No documento Camila Portella Neves.pdf (páginas 73-81)

Como se observou nos capítulos anteriores, a capacidade de compreensão do deficiente visual, seja no que tange ao que este apreende quando assiste televisão ou de suas atividades rotineiras, advém da capacidade desses sujeitos elaborarem imagens, ou mapas mentais e que isso não seria possível sem a percepção. Em outras palavras, o conjunto desses mapas mentais possibilita que o deficiente elabore uma série de proposições capazes de o encaminharem à simulação do mundo ao seu redor.

É certo que tal conhecimento é adquirido ao longo dos anos, com o desenvolvimento das operações cognitivas do homem. Neste sentido, a pessoa não pode apenas identificar sinais brutos, mas precisa exercer uma atividade de discriminação, reconhecimento, identificação dos sinais que o ambiente infere para que a partir deles possam elaborar mapas mentais. É um processo de registro temporário ou mesmo permanente das informações que vem à mente para compreensão do significado que é seguida por um ajuste às estruturas cognitivas existentes.

Reforçando este pensamento, em pesquisa anteriormente descrita, 100% dos DVs entrevistados acredita que, ao assistir TV, conseguem imaginar o que está sendo repassado. E mais, 97% acredita que tal imaginação é a responsável pela compreensão do que é transmitido.

A atividade dos deficientes visuais de assistir televisão desencadeia operações perceptivas sinestésicas, advindas da capacidade desses sujeitos elaborarem uma discriminação polissensível.

A palavra “Poli” indica muitos, vários. Já sensível diz respeito à ação dos sentidos, isto é, aquilo que pode ser percebido pelos sentidos, o mundo sensível.

Assim, o DV, sem contar com o acesso à imagem, consegue apreender o que é repassado pela televisão através da discriminação sonora a qual é capaz de provocar diversas associações através do modo polissensível como é capaz de experimentar as sensações.

Portanto o som, em seu caráter comunicativo, ultrapassa as questões da audição, assumindo um perfil polissensível, pois admite a operação de todos os demais sentidos os quais, em simultaneidade, funcionam de modo a levar à compreensão e interpretação do que está sendo repassado pela televisão.

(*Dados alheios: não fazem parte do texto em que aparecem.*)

/-- One symbol of a word out of turn: it feeds the loops of its lane as any other and reaches no packet (R92, R102). -/
def State.straySym (s : State) (l low : Nat) (y : Sym) : State :=
  s.onLane l fun ln =>
    if !y.k && (s.lane low).rxOpen && !ln.scrOff then ({ ln with lfsr := (scramble ln.lfsr y.val).2 } : Lane).feed 0 1 else ln.feed 1 0

/-- A word of packet data on an ACTIVE lane reaches the packet layer (R99, R105). A start of packet out of turn starts none, and a word
out of turn spoils its packet (DESIGN CHOICE, log entry 47). -/
def State.rxWord (s : State) (l : Nat) (w : List Sym) : State :=
  let low := s.linkLow l
  let first := match w with | y :: _ => y.k && y.val == 0xFB | [] => false
  let k := if first then 0 else ((s.lane low).rxBytes.length + 1) / 4
  if s.inTurn l low k (first || (s.lane low).rxOpen) = false then
    (w.foldl (fun t y => t.straySym l low y) s).onLane low fun ln => { ln with rxBad := true }
  else
  let (t, out) := w.foldl (fun (acc : State × List (Bool × Nat)) y =>
    let (t, o) := acc.1.rxSym l low y
    (t, acc.2 ++ [o])) (s, [])
  let t := if first then t.forwardStart low else t
  if (t.lane low).rxFwd then
    let t := t.sendWord (t.forwardLane k) out
    if (t.lane low).rxOpen then t else t.onLane low fun ln => { ln with rxFwd := false }
  else t

/-- The symbols of a word of code groups on a lane, inverted where LNK_STAT.inv is set, and the running disparity after it (R90, R93). -/
def State.decodeWord (s : State) (l : Nat) (w : List (BitVec 10)) : List Sym × Bool :=
  w.foldl (fun acc g =>
    let (y, rd) := decode10 (if s.on (F.LNK_STAT_inv l) then 1023 - g.toNat else g.toNat) acc.2
    (acc.1 ++ [y], rd)) ([], (s.lane l).rd)

/-- A word is received on a lane: it feeds the error bucket, and in ACTIVE reaches the packet layer (R96, R105, R112). In POLL and CAPS its
symbols count as no scrambled data (DESIGN CHOICE, log entry 75). What a whole
packet of a known type does is that packet's own command. -/
def execLaneWordReceive (l : Fin 4) (w : Vector (BitVec 10) 4) (s : State) : Host.Outcome State Fault Refusal :=
  .next (if s.live ∧ 2 ≤ s.laneState l ∧ s.laneState l ≤ 4 then
    let (ys, rd) := s.decodeWord l w.toList
    let code := ys.any fun y => y.codeErr
    let disp := ys.any fun y => y.dispErr
    let s := s.onLane l fun ln => { ln with rd := rd }
    let s := if code || disp then s.badWord l code disp else s.onLane l fun ln => { ln with bucket := ln.bucket - 1 }
    if s.active l then s.rxWord l ys else s.onLane l fun ln => ln.feed 4 0
  else s)

end Sys2Proof.Machine
end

Em verdade, não é o som o grande responsável pela formação de imagens mentais as quais geram a compreensão e elaboração do que o DV assiste na TV, mas sim a série se sensações causadas pela discriminação sonora, que é decorrente de uma discriminação polissensível. Sendo assim, o som é aqui entendido como resultado de operações cognitivas que registram uma maneira peculiar de perceber o mundo.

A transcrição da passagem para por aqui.